Start of Supplied material

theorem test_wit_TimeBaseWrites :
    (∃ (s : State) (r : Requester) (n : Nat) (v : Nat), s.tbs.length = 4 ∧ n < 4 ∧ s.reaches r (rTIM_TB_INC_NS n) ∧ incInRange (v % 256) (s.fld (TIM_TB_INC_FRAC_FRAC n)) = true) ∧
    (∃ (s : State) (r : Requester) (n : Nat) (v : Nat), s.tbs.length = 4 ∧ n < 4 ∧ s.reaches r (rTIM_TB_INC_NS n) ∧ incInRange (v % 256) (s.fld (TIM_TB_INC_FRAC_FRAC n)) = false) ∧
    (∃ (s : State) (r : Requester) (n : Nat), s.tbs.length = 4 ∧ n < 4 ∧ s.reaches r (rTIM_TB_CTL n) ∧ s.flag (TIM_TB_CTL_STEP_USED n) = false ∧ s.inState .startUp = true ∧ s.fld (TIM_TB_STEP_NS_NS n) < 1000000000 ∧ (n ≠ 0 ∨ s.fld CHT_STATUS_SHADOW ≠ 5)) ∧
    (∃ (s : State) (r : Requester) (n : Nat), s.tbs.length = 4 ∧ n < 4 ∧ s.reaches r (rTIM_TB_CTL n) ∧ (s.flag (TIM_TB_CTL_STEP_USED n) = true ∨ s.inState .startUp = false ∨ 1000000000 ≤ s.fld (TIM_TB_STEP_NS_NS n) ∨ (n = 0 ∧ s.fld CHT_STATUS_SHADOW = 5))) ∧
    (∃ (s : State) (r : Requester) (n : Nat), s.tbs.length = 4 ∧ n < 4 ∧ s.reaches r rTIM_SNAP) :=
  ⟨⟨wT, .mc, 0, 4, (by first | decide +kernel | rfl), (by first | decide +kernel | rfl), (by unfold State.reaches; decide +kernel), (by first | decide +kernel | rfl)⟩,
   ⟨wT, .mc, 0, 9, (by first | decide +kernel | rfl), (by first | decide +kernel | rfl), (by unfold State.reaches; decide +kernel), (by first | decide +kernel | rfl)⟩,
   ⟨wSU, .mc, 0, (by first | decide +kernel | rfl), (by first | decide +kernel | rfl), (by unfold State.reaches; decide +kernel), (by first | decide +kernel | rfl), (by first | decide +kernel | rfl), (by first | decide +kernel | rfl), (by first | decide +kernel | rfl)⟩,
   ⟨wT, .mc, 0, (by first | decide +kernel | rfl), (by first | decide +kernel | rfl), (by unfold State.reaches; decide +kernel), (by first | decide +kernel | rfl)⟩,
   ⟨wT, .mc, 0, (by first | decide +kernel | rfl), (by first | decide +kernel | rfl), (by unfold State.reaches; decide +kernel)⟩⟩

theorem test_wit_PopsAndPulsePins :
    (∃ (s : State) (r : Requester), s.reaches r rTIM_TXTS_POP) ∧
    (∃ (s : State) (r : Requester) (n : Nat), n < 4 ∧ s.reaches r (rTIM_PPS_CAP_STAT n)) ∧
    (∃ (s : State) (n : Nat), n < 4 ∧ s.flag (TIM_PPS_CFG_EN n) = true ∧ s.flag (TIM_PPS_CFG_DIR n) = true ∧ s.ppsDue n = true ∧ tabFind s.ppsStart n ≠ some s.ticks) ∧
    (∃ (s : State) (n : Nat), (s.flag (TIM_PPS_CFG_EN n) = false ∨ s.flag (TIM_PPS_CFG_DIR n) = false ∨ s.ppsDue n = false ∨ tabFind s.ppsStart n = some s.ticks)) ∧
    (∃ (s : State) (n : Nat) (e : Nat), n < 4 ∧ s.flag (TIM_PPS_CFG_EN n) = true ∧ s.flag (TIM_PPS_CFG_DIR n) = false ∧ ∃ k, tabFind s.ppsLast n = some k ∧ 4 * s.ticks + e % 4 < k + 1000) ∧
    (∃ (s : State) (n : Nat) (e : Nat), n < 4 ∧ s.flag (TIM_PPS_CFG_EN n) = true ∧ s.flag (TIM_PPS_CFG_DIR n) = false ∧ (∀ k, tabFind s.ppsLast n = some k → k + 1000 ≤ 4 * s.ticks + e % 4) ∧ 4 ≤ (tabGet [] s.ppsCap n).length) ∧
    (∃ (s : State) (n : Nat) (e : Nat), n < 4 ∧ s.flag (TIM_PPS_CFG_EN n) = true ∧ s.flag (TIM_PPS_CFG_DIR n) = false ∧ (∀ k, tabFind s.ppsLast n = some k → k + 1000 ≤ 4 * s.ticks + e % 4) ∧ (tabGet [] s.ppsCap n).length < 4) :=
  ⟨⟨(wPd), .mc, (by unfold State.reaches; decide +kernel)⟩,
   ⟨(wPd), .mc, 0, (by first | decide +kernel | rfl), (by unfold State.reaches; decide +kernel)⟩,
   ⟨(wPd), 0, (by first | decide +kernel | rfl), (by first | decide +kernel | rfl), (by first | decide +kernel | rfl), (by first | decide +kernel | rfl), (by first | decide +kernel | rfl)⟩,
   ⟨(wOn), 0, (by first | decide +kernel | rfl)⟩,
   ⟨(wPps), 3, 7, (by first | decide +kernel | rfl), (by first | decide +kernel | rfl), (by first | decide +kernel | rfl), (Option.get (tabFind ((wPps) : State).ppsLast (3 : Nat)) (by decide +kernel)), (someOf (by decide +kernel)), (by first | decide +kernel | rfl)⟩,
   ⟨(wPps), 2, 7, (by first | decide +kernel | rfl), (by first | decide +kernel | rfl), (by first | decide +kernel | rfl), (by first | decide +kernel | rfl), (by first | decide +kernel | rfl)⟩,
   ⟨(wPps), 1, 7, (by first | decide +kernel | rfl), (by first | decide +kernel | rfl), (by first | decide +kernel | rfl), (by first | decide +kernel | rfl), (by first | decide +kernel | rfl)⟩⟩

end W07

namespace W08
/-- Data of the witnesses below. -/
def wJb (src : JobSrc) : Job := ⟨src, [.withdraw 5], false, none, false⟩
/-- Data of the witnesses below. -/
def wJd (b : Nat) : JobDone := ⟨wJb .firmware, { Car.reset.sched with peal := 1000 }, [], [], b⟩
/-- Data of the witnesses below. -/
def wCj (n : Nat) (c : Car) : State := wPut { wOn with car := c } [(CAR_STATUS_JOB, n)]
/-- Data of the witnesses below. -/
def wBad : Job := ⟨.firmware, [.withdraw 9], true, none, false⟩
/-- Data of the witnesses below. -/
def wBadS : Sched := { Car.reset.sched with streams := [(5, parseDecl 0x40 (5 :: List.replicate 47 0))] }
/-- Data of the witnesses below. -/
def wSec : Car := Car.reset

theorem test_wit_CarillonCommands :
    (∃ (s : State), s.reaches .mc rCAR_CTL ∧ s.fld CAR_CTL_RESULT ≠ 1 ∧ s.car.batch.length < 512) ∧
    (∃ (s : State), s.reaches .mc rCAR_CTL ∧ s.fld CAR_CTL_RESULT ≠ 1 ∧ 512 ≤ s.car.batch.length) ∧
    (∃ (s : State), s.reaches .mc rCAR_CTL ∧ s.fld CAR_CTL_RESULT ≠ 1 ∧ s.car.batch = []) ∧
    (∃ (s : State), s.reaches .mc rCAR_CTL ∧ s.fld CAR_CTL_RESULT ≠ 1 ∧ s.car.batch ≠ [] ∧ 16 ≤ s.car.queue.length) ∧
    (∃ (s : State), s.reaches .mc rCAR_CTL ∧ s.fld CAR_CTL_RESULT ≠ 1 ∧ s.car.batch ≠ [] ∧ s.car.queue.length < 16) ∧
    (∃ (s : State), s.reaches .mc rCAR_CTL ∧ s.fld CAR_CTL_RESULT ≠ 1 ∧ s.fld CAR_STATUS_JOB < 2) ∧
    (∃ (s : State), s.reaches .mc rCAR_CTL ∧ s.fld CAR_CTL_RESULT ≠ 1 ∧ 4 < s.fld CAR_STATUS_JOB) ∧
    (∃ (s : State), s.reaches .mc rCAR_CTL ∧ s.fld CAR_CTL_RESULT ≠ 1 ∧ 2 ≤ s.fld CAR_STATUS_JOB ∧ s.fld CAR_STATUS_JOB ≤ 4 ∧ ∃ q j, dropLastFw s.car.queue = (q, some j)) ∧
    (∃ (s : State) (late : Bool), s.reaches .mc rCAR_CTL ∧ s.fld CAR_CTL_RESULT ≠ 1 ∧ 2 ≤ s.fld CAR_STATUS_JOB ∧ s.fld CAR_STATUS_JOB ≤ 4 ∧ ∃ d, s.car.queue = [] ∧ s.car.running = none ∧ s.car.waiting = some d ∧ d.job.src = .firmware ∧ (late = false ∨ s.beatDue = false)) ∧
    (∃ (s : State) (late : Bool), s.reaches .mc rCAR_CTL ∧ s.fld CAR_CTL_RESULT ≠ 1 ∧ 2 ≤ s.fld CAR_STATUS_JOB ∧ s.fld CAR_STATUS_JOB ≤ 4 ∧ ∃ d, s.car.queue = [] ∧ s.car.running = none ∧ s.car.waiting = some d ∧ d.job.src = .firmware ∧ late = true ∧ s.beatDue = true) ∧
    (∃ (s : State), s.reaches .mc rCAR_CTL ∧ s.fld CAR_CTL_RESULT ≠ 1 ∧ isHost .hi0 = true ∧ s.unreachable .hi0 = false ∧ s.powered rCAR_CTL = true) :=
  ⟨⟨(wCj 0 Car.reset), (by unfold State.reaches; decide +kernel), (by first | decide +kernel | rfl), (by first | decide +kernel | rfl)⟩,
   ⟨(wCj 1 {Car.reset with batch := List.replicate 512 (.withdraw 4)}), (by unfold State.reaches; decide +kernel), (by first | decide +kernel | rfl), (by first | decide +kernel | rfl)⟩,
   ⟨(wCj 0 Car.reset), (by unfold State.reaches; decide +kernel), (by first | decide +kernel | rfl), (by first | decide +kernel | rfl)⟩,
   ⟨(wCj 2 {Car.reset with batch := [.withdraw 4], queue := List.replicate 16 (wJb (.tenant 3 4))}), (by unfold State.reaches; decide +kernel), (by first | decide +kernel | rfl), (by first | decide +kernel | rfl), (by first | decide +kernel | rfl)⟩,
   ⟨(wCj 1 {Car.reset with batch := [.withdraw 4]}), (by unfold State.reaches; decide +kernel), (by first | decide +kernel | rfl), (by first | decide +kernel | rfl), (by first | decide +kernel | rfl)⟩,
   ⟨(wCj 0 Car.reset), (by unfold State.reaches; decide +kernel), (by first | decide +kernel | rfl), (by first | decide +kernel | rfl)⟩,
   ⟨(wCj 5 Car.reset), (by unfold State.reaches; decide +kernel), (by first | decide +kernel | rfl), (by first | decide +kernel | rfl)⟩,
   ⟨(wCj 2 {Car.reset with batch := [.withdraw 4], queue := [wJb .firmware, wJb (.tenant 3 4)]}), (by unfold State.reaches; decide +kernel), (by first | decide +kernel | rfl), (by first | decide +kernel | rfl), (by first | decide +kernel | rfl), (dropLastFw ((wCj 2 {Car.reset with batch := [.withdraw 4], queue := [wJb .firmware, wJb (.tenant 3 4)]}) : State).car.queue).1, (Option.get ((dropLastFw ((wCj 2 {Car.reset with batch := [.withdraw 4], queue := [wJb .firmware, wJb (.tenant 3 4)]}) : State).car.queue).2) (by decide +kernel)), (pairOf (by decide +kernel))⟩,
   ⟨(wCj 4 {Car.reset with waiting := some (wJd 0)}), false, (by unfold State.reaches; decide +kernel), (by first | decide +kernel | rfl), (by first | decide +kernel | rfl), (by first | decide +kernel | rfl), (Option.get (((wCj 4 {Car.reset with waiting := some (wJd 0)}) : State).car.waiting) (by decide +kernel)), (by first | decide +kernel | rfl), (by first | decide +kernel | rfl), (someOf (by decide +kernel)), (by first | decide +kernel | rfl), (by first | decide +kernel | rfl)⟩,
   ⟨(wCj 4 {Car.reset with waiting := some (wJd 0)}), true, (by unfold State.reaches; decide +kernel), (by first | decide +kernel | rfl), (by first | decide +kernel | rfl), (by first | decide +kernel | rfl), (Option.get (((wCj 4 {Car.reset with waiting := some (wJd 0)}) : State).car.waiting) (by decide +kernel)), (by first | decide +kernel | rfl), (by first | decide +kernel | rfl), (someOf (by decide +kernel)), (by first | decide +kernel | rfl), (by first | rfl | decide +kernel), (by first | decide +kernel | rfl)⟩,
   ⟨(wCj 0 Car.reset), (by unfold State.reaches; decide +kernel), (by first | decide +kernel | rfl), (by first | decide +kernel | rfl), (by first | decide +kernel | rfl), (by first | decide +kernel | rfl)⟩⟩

End of Supplied material
Start of Supplied material

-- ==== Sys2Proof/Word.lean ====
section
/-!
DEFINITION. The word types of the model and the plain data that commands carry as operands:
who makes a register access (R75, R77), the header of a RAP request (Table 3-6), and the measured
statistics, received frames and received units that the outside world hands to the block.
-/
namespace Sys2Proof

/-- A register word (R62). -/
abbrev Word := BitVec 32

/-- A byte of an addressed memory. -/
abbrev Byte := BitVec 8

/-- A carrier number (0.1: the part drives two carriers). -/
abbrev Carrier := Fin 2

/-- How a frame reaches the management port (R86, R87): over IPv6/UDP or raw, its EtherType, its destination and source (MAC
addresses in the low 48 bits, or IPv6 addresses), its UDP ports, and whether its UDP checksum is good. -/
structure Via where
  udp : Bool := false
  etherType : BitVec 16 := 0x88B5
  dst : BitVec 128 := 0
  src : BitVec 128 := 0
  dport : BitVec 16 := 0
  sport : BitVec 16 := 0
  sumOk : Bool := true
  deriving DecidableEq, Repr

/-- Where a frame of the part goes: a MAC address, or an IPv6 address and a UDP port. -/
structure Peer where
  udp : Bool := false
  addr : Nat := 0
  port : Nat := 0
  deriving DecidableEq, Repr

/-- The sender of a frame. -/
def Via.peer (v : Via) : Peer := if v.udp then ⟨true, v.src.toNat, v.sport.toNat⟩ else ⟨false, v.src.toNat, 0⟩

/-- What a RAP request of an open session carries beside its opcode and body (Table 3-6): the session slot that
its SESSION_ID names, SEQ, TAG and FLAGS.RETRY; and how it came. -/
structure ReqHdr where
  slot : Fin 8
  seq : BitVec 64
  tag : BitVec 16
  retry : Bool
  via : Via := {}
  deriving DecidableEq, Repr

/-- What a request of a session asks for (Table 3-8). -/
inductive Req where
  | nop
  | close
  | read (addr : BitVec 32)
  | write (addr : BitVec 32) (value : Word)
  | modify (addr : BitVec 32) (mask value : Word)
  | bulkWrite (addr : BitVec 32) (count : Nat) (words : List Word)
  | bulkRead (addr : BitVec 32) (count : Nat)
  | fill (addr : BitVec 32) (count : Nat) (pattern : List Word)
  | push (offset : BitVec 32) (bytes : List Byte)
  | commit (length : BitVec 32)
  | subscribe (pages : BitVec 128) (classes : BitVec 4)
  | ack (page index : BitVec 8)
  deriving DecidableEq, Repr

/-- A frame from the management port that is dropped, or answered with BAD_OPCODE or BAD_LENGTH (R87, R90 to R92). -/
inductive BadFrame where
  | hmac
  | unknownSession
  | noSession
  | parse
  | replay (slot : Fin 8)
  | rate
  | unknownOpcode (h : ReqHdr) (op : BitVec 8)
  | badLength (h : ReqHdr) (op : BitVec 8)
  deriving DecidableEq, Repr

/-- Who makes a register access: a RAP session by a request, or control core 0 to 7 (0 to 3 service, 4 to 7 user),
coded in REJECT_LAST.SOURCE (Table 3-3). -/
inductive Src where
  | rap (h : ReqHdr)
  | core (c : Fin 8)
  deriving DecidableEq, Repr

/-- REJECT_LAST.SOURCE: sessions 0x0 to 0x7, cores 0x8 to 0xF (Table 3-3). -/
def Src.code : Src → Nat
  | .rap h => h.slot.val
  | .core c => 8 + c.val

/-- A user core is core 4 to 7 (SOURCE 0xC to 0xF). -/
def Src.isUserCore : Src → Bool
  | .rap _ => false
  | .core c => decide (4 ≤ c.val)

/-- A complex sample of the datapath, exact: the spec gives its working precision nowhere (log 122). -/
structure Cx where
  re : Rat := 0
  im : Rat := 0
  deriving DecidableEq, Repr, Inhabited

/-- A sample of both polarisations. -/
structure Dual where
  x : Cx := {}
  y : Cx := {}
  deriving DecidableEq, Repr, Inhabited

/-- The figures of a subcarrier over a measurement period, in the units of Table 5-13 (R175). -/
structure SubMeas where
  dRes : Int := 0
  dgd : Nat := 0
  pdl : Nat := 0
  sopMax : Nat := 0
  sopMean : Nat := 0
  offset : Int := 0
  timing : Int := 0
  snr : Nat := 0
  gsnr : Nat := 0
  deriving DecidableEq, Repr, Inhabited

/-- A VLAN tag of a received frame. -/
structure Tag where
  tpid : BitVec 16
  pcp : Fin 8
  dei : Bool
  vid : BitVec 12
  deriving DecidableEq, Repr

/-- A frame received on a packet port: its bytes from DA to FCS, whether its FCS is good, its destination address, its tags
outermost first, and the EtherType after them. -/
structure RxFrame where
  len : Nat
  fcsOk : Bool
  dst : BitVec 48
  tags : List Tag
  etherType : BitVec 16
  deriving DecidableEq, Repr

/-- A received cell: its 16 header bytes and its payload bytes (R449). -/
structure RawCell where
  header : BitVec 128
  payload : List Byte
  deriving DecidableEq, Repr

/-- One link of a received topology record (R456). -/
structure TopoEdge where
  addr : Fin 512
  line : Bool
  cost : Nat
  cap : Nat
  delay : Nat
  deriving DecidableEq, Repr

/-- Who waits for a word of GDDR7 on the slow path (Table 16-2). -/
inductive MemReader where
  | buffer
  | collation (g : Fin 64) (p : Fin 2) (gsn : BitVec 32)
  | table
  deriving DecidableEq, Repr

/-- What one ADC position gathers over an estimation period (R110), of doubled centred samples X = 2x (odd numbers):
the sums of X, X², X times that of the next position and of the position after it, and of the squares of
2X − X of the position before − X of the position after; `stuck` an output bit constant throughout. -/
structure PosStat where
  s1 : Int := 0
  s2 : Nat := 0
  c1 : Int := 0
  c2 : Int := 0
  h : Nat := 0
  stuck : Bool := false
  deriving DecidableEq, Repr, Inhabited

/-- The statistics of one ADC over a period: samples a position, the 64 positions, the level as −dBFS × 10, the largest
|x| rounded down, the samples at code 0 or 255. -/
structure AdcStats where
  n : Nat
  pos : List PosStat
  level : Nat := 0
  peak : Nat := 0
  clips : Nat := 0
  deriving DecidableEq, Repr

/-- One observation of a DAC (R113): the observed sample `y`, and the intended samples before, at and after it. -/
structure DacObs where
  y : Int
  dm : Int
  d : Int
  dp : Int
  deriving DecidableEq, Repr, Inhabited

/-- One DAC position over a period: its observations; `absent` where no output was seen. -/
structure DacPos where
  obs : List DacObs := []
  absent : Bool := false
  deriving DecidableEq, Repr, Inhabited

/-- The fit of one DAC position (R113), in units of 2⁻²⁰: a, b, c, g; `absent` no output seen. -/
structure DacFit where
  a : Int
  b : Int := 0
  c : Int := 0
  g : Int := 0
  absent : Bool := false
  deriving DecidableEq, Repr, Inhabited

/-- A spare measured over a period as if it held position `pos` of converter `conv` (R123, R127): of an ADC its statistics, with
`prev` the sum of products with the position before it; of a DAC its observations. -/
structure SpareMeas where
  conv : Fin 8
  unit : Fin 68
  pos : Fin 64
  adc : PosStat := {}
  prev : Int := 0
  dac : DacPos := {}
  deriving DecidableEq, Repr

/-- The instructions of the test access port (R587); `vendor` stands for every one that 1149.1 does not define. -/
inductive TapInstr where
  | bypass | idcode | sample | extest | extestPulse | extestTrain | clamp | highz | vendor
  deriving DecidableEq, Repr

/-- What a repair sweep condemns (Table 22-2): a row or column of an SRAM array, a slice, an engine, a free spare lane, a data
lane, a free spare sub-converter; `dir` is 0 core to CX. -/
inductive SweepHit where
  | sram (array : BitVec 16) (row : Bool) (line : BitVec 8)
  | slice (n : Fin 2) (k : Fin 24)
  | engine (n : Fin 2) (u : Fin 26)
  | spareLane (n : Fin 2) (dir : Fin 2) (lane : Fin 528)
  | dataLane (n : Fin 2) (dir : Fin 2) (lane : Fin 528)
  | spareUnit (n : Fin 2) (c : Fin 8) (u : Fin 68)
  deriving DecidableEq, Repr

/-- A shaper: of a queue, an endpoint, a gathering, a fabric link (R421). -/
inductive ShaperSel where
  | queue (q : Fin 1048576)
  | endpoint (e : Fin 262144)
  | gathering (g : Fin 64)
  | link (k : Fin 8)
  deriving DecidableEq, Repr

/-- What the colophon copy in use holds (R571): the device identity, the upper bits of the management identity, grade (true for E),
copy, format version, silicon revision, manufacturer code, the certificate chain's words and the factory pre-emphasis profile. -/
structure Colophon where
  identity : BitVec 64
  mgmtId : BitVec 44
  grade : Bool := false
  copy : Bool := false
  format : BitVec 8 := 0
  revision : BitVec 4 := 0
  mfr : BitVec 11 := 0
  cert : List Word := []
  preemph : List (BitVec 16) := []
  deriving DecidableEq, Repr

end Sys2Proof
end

End of Supplied material

Exercise details:
The string "ReqHdr" may appear in the entries. Say how many lines contain it, as a bare number.

Exercise response:
4